Monday, 12 August 2013

"evalulate() is really slow". Is it now?

G'day:
I'm always the first person to screw up my nose when I see someone using evaluate() in any CFML written for versions of CF after CF5. But generally because it's an unnecessary function call as there's almost always native syntactical constructs which will do the job without dynamically evaluating a string. And also in the back of my mind there's that perennial notion that it's really slow. I'd not investigated this since I was using CFMX7, and never very rigorously. So I decided to have a look at it.

Firstly, there's a few common areas I see evaluate() being used. I think these were recommended approaches back in the pre-CFMX days, but they've been unnecessary since CF was revamped to run on Java.

Dynamic variable names

This is the most common one. It often stems from a form that has an iteration of form fields with numeric suffixes on the name attribute value, to kinda emulate an array.
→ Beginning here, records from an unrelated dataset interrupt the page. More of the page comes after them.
/-- One port's pixel checks (R323 to R346). -/
structure PixelCheck where
  /-- Status codes other than 0, by pixel within the port. -/
  status      : Table := []
  /-- Epoch of the last sample of a band and phase, by band × 64 + phase (R330). -/
  samples     : List (Nat × BitVec 32) := []
  /-- Pixels flagged in the last counted report of their row (R331). -/
  flagged     : List Nat := []
  candidates  : List Nat := []
  confirms    : List Confirm := []
  dropped     : Nat := 0
  falseAlarms : Nat := 0
  storms      : Nat := 0
  stormFrame  : Bool := false
  echoErrors  : Nat := 0
  /-- Frames in a row with a mismatch, whether this frame had one, and matching reports in a row. -/
  echoRun     : Nat := 0
  echoFrame   : Bool := false
  echoGood    : Nat := 0
  /-- "Band echo persistent" stands on the port (R338). -/
  echoHeld    : Bool := false
  missed      : Nat := 0
  displaced   : Nat := 0
  raises      : Nat := 0
  lastFailed  : BitVec 32 := 0xFFFFFFFF
  windows     : List ProbeWindow := []
  selectedRow : Nat := 0
  pendingRow  : Option Nat := none
  snapshot    : Nat := 0
  sweepPhase  : Nat := 0
  /-- The last BAND_STATUS. -/
  report      : Option BandReport := none
  /-- Duties of the content that each row has latched, by its reports. -/
  latched     : List (Nat × List Nat) := []
  /-- Pixels of new status whose exclusion and concealment wait for the CP (R345). -/
  untreated   : List Nat := []
  /-- Pixels whose neighbours have taken their boost (R336). -/
  concealed   : List Nat := []
  /-- Bands whose BAND_STATUS has come in good time, since each could (R339). -/
  reported    : BitVec 32 := 0
  /-- LitSampleEnable as last written (R327). -/
  litSample   : Bool := true
  /-- CompVfLow, CompVfHigh, ConductLevel, FlagStormLimit, ConcealEnable, ConcealBoost in force
  (R346). -/
  limits      : Table := []
  deriving DecidableEq, Repr

/-- The SM's tile checker (R340, R341, R381). -/
structure TileChecker where
  checked    : BitVec 32 := 0
  disagreed  : Nat := 0
  violations : Nat := 0
  shortfalls : Nat := 0
  /-- Epochs of the latest disagreements. -/
  recent     : List (BitVec 32) := []
  /-- The tiles of this frame's sample that have been judged (R340). -/
  judged     : List Nat := []
  deriving DecidableEq, Repr

/-! ## Housekeeping and heat -/

/-- The housekeeping converter and temperature sensors (R291 to R308, R519). -/
structure Housekeeping where
  slot        : Nat := 0
  round       : Nat := 0
  /-- Ground and band-gap codes of the round under way and of the previous round (R294). -/
  gnd         : Nat := 0
  bg          : Nat := 3072
  gndPrev     : Nat := 0
  bgPrev      : Nat := 3072
  /-- Corrected codes of the last round, by channel. -/
  codes       : Table := []
  /-- Channels that wait for an extra conversion (R295). -/
  queue       : List Nat := []
  result      : BitVec 32 := 0
  ring        : List (BitVec 32) := []
  ringNext    : Nat := 0
  ringNewest  : Nat := 0xFF
  dropCount   : Nat := 0
  /-- Measured and used temperatures in 1/16 °C: LD0 to LD7, AD0 to AD3. -/
  raw         : List Int := [0, 0, 0, 0, 0, 0, 0, 0, 0, 0, 0, 0]
  used        : List Int := [0, 0, 0, 0, 0, 0, 0, 0, 0, 0, 0, 0]
  diode       : Int := 0
  disagree    : List Nat := [0, 0, 0, 0, 0, 0, 0, 0, 0, 0, 0, 0]
  disqualified : BitVec 16 := 0
  shiftLd     : Bool := false
  shiftAd     : Bool := false
  /-- Thermal state and consecutive rounds below the clear level, at shutdown and at restart: LD, AD,
  arrays A to D. -/
  thermal     : List Thermal := [.normal, .normal, .normal, .normal, .normal, .normal]
  below       : List Nat := [0, 0, 0, 0, 0, 0]
  hot         : List Nat := [0, 0, 0, 0, 0, 0]
  cool        : List Nat := [0, 0, 0, 0, 0, 0]
  m           : Nat := 0x8000
  refBad      : Nat := 0
  /-- Latest TEMP of each port: four temperatures in 1/16 °C, and the DT of its receipt. -/
  tempIn      : PerPort (List Int) := PerPort.const []
  tempInAt    : PerPort (Option Nat) := PerPort.const none
  /-- The same as slot 27 took it for the round (R293). -/
  arrayTemps  : PerPort (List Int) := PerPort.const []
  tempAt      : PerPort (Option Nat) := PerPort.const none
  overTemp    : PerPort Bool := PerPort.const false
  deriving DecidableEq, Repr

/-- One port's thermal model, in binary32 (R309 to R314). -/
structure ThermalModel where
  ready     : Bool := false
  tj        : List (BitVec 32) := []
  ts        : List (BitVec 32) := []
  th        : BitVec 32 := 0
  ta        : BitVec 32 := 0
  /-- Consecutive rounds of disagreement of each sensor, and sensors no longer used (R312). -/
  sensorBad : List Nat := [0, 0, 0, 0]
  sensorOut : List Bool := [false, false, false, false]
  diverge   : Nat := 0
  agree     : Nat := 0
  divergent : Bool := false
  /-- Reinitialise at the next round with a fresh TEMP, and good rounds since (R313, R362). -/
  reinit    : Bool := false
  reinited  : Bool := false
  goodSince : Nat := 0
  deriving DecidableEq, Repr

/-- What the CP receives of a composed frame for the Toll (R315 to R317): the effective scales that it was composed
with, and of each port p[z] in 2⁻¹⁶ mW and the demand of each zone and class. -/
structure Measured where
  frame  : BitVec 32
  scales : List Nat
  power  : PerPort (List Nat)
  demand : PerPort (List Nat)
  deriving DecidableEq, Repr

/-- The Toll (R315 to R319). -/
structure Toll where
  models      : PerPort ThermalModel := PerPort.const {}
  /-- Unscaled power estimates w, in 2⁻¹⁶ mW, by port × 128 + zone × 4 + class (R317). -/
  w           : Table := []
  /-- The CP's scales s of P0 to P3 now in force (R308, R318). -/
  scales      : List Nat := [0x8000, 0x8000, 0x8000, 0x8000]
  /-- Solutions for coming frames: the frame whose composition takes one, and its scales (R318). -/
  coming      : List (BitVec 32 × List Nat) := []
  /-- The frames whose energies wait for the Toll computation, oldest first (R315, R317). -/
  measured    : List Measured := []
  /-- The Toll of each port and of the device in the last computation, in mW (R315). -/
  portToll    : PerPort Nat := PerPort.const 0
  total       : Nat := 0
  /-- Model parameters and limits in force, by key (R283). -/
  settings    : Table := []
  state       : Nat := 0
  stateNext   : Nat := 0
  scaledFrames : Nat := 0
  deriving DecidableEq, Repr

/-! ## Faults -/

/-- A fault kind that is active (R348). -/
structure ActiveKind where
  kind      : Nat
  unit      : Nat
  port      : Nat := 7
  /-- The Waybill of its raise (R352). -/
  waybill   : BitVec 64 := 0
  /-- DT of the raise. -/
  since     : Nat := 0
  /-- The condition is absent (R364). -/
  absent    : Bool := false
  /-- A privileged kind's timer runs, or has expired (R362, R363). -/
  timing    : Bool := false
  /-- The timer's value in ms, as it was at the raise (R362). -/
  timer     : Nat := 0
  escalated : Bool := false
  deriving DecidableEq, Repr

/-- A raise that the CP has not acknowledged (R350, R355). -/
structure RaiseRecord where
  unit    : Nat
  kind    : Nat
  waybill : BitVec 64
  deriving DecidableEq, Repr

/-- A unit's BlockStatus but for its derived fields (R349). -/
structure Block where
  unit     : Nat
  lastKind : Nat := 0
  bits     : BitVec 16 := 0
  deriving DecidableEq, Repr

/-- One end of the die-to-die bridge (R16, R17). -/
structure DdbEnd where
  /-- Sequence of the last non-idle frame received and of the last one sent; both start at 0x0 (R16). -/
  heard : BitVec 4 := 0
  seq   : BitVec 4 := 0
  /-- The non-idle frames sent since the bridge came up, oldest first. -/
  sent  : List (BitVec 80) := []
  /-- The frames of these that are not known to have got through, oldest first, each with its failed sends (R17). -/
  waiting : List (BitVec 80 × Nat) := []
  /-- Parts of a Waybill record that this die has received (R357). -/
  parts : List (BitVec 52) := []
  /-- Type and payload of the last frame accepted. -/
  last  : BitVec 60 := 0
  deriving DecidableEq, Repr

/-- Fault reporting and reactions (R347 to R365). -/
structure Faults where
  active       : List ActiveKind := []
  blocks       : List Block := []
  unacked      : List RaiseRecord := []
  /-- 10 ms assertions of FAULT_N under way (R351). -/
  pulses       : Nat := 0
  /-- Waybills that wait for CAN_A: NodeId and Waybill (R356). -/
  canQueue     : List (Nat × BitVec 64) := []
  waybillsSent : Nat := 0
  waybillsDropped : Nat := 0
  /-- DT of the last entry written for a Corrected kind (R368). -/
  lastEntry    : Table := []
  /-- The safe state applied and the kind that set it (R361). -/
  safeState    : SafeState := .none
  safeKind     : Nat := 0
  /-- The hold safe state has run out and the safe beam stands (R360). -/
  holdDone     : Bool := false
  /-- Ports blanked until each of their rows holds the safe beam (R360). -/
  blanked      : PerPort Bool := PerPort.const false
  /-- The violating tile of kind 0x41 was a safe-beam tile (R360). -/
  safeBeamViolation : Bool := false
  /-- The two ends of the die-to-die bridge, and the frames repeated (R16, R17). -/
  ddbLd        : DdbEnd := {}
  ddbAd        : DdbEnd := {}
  ddbRetries   : Nat := 0
  deriving DecidableEq, Repr

/-! ## Safety functions -/

/-- Beam request, SAFE_OUT_N and commissioning (R375 to R391). -/
structure Safety where
  reqA        : Bool := false
  reqB        : Bool := false
  agreed      : Option Bool := none
  discrepancyCount : Nat := 0
  /-- The retest waits for both bits (R384). -/
  retestDue   : Bool := false
  testCount   : Nat := 0
  abandoned   : Nat := 0
  computed    : BitVec 32 := 0
  state       : Nat := 0
  startPassed : Bool := false
  /-- DT at which the SM started; none before DT is known (R382). -/
  smStart     : Option Nat := none
  deriving DecidableEq, Repr

/-! ## Host ports -/

/-- A host lane (R230 to R235). -/
structure HostLane where
  /-- 0 untrained, 1 in service, 2 failed. -/
  state   : Nat := 0
  lastSeq : Option (BitVec 16) := none
  errors  : Nat := 0
  /-- Code errors counted (R189, R231). -/
  codeErrors : Nat := 0
  /-- The CTLE code in force (R231). -/
  ctle    : Nat := 0
  deriving DecidableEq, Repr

/-- A video stream (R236 to R240). -/
structure Stream where
  picture  : Option Nat := none
  buffer   : Nat := 0
  /-- The tile row to encode next, whether the one after it is encoded already, and the lines held: line number
  and payload. -/
  row      : Nat := 0
  ahead    : Bool := false
  lines    : List (Nat × List Byte) := []
  /-- The picture was discarded, or it is complete. -/
  discarded : Bool := false
  complete : Bool := false
  count    : BitVec 32 := 0
  discards : Nat := 0
  last     : Nat := 0
  deriving DecidableEq, Repr

/-- A queued packet of the control lane: an OD_WRITE with its records, or a commit, a shade list or a time pair that waits
behind it (R242, R244). -/
inductive ControlItem where
  | odWrite (count : Nat) (payload : List Byte)
  | commit
  | shades (objects : List (BitVec 128))
  | timePair (time : BitVec 64) (dt : BitVec 48)
  deriving DecidableEq, Repr

/-- A queued SHP request (R249). -/
structure ShpRequest where
  /-- 1 read, 2 write, 4 burst read, 5 burst write. -/
  op     : Nat
  tag    : Nat
  index  : Nat
  sub    : Nat
  length : Nat
  data   : List Byte
  /-- The session that was open when it came, if that has since timed out (R290). -/
  inside : Option (Role × Transport) := none
  deriving DecidableEq, Repr

/-- An SHP response (R250). -/
structure ShpResponse where
  status : Nat
  tag    : Nat
  data   : List Byte
  deriving DecidableEq, Repr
EG:

<input name="teamMember1">
<input name="teamMember3">
<input name="teamMember3">

And on the receiving end of the form post, we have this:

<cfloop index="i" from="1" to="3">
    <cfoutput>#evaluate("teamMember#i#")#<br></cfoutput>
</cfloop> 

This is shonky from the outset and the person has done themselves no favours by not scoping their variables. And had they scoped their variables, it might have occurred to them that evaluate() is simply not necessary here, and one can write much nicer code, thus:

form["teamMember#i#"]

Associative array notation will allow any variable to be accessed via a string containing its name, and obviously a string can be composed at runtime to contain dynamic values.

Working around the shortcomings of valueList()

valueList() is a bit of a rubbish function in its implementation as it is required to take a column reference, in the form query.columnName. This is the only place in CFML that this is the case, so - from the outset - alarm bells should have gone off with the implementors that this isn't a great approach. Furthermore, that is the only way of referencing a column that is permissible in valueList(). One cannot use query["columnName"] (which is also a reference to the entire column), nor any other sort of runtime expression. This causes problems if one is not in a position to hard-code the column name like that, for example if the column names are unknown at code-time, or indeed if even the query name is unknown at runtime. The latter is less often the case, granted. I have come across it though.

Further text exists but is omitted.